Debiasing surgeon: fantastic weights and how to find them
Rémi Nahon, Ivan Luiz De Moura Matos, Van-Tam Nguyen, Enzo Tartaglione
TL;DR
The paper tackles the problem of deep learning biases arising from spurious correlations and proposes Finding Fantastic Weights (FFW) to extract unbiased sub-networks from vanilla trained models without retraining. By appending a bias extractor and learning a gating mask on the encoder, FFW minimizes the leakage of bias information while preserving task accuracy, using a loss that combines task performance with an empirical mutual information term $\mathcal{I}(b, \hat{b})$. It presents a theoretical framework linking biasedness $\phi$ and task bias $K_{bia}$, and provides unstructured and structured pruning variants that guarantee reduced bias leakage under pruning.
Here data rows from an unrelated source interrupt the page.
@[simp] theorem outer_replayed (r : StampRec) (lane : Nat) (s : State) : (replayed r lane s).outer = s.outer := by
  unfold replayed
  (try dsimp only)
  (repeat' split) <;> simp

@[simp] theorem outer_applyReplay (seq : Nat) (r : StampRec) (lane : Nat) (s : State) :
    (applyReplay seq r lane s).outer = s.outer := by
  unfold applyReplay
  (try dsimp only)
  (repeat' split) <;> simp

@[simp] theorem outer_takeInput (i : Input) (s : State) : (takeInput i s).outer = s.outer := by
  unfold takeInput
  simp

@[simp] theorem outer_emitLoop (fuel : Nat) (s : State) :
    (emitLoop fuel s).outer = s.outer := by
  induction fuel generalizing s with
  | zero => rfl
  | succ n ih =>
    unfold emitLoop
    (repeat' split) <;> simp [ih]

/-! ### Tick -/

@[simp] theorem outer_gtcTick (s : State) : (gtcTick s).outer = s.outer := by unfold gtcTick; simp
@[simp] theorem outer_aonTick (s : State) : (aonTick s).outer = s.outer := by unfold aonTick; simp
@[simp] theorem outer_refill (n : Nat) (s : State) : (refill n s).outer = s.outer := by unfold refill; simp
@[simp] theorem outer_unitTick (u : Nat) (s : State) : (unitTick u s).outer = s.outer := by unfold unitTick; simp
@[simp] theorem outer_channelTick (s : State) : (channelTick s).outer = s.outer := by unfold channelTick; simp
@[simp] theorem outer_tick (s : State) : (tick s).outer = s.outer := by unfold tick; simp

/-! ### Host -/

@[simp] theorem outer_checkReq (s : State) (r : CxlReq) (write poison : Bool) :
    ((checkReq s r write poison).1).outer = s.outer := by
  unfold checkReq
  (try dsimp only)
  (repeat' split) <;> simp

@[simp] theorem outer_checkInv (s : State) (r : CxlReq) : ((checkInv s r).1).outer = s.outer := by
  have k : (checkReq s r false false).1.outer = s.outer := outer_checkReq ..
  unfold checkInv
  split
  · next h => rw [h] at k; exact k
  · exact k

@[simp] theorem outer_overflow (p : Nat) (s : State) : (overflow p s).outer = s.outer := by unfold overflow; simp

@[simp] theorem outer_onReq (r : CxlReq) (f : State → State) (s : State) (h1 : ∀ t, (f t).outer = t.outer) :
    (onReq r f s).outer = s.outer := by
  unfold onReq
  (try dsimp only)
  (repeat' split) <;> simp [*]

@[simp] theorem outer_onRwd (r : CxlReq) (f : State → State) (s : State) (h1 : ∀ t, (f t).outer = t.outer) :
    (onRwd r f s).outer = s.outer := by
  unfold onRwd
  (try dsimp only)
  (repeat' split) <;> simp [*]

@[simp] theorem outer_startRead (r : CxlReq) (g line : Nat) (chk : ArrayCheck) (s0 : State) :
    (startRead r g line chk s0).outer = s0.outer := by
  unfold startRead
  simp

theorem outer_execMemRd {r : CxlReq} {chk : ArrayCheck} {s t : State}
    (h : execMemRd r chk s = .next t) : t.outer = s.outer := by
  unfold execMemRd at h
  refine outer_onUnit h ?_
  apply outer_onReq
  intro t
  (try dsimp only)
  (repeat' split) <;> simp

theorem outer_execMemSpecRd {r : CxlReq} {s t : State} (h : execMemSpecRd r s = .next t) : t.outer = s.outer := by
  unfold execMemSpecRd at h
  refine outer_onUnit h ?_
  apply outer_onReq
  intro t
  (try dsimp only)
  (repeat' split) <;> simp

theorem outer_execMemInv {r : CxlReq} {s t : State} (h : execMemInv r s = .next t) : t.outer = s.outer := by
  unfold execMemInv at h
  refine outer_onUnit h ?_
  apply outer_onReq
  intro t
  (try dsimp only)
  (repeat' split) <;> simp

theorem outer_execUnsupportedM2sOpcode {r : CxlReq} {rwd : Bool} {s t : State}
    (h : execUnsupportedM2sOpcode r rwd s = .next t) : t.outer = s.outer := by
  unfold execUnsupportedM2sOpcode at h
  refine outer_onUnit h ?_
  (try dsimp only)
  (repeat' split) <;> simp

theorem outer_execReadWatchdog {id : Nat} {s t : State}
    (h : execReadWatchdog id s = .next t) : t.outer = s.outer := by
  unfold execReadWatchdog at h
  rw [outer_done h]
  (try dsimp only)
  (repeat' split) <;> simp

@[simp] theorem outer_stampCxl (r : CxlReq) (g : Nat) (p : Piece) (dpa : Nat) (s : State) :
    (stampCxl r g p dpa s).outer = s.outer := by
  unfold stampCxl
  simp

@[simp] theorem outer_admitCxl (r : CxlReq) (g : Nat) (p : Piece) (s : State) :
    (admitCxl r g p s).outer = s.outer := by
  unfold admitCxl
  simp

@[simp] theorem outer_memWrite (r : CxlReq) (data : LineData) (mask : Mask) (poison : Bool) (s : State) :
    (memWrite r data mask poison s).outer = s.outer := by
  unfold memWrite
  apply outer_onRwd
  intro t
  dsimp only
  split
  · simp
  · simp
  · split <;> simp

theorem outer_execMemWr {r : CxlReq} {data : LineData} {poison : Bool} {s t : State}
    (h : execMemWr r data poison s = .next t) : t.outer = s.outer := by
  unfold execMemWr at h
  refine outer_onUnit h ?_
  simp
Empirical results across Biased MNIST, CelebA, Corrupted CIFAR10, and Multi-Color MNIST show that debiased sub-networks indeed exist in vanilla models, achieving competitive task performance with varying sparsity and often outperforming baselines on debiasing metrics, while highlighting that aggressive bias removal is not universally beneficial. The findings suggest a route to energy-efficient debiasing by leveraging architectural sparsity rather than heavy retraining, with implications for safety and regulatory compliance in AI systems.
Abstract
Nowadays an ever-growing concerning phenomenon, the emergence of algorithmic biases that can lead to unfair models, emerges. Several debiasing approaches have been proposed in the realm of deep learning, employing more or less sophisticated approaches to discourage these models from massively employing these biases. However, a question emerges: is this extra complexity really necessary? Is a vanilla-trained model already embodying some ``unbiased sub-networks'' that can be used in isolation and propose a solution without relying on the algorithmic biases? In this work, we show that such a sub-network typically exists, and can be extracted from a vanilla-trained model without requiring additional training. We further validate that such specific architecture is incapable of learning a specific bias, suggesting that there are possible architectural countermeasures to the problem of biases in deep neural networks.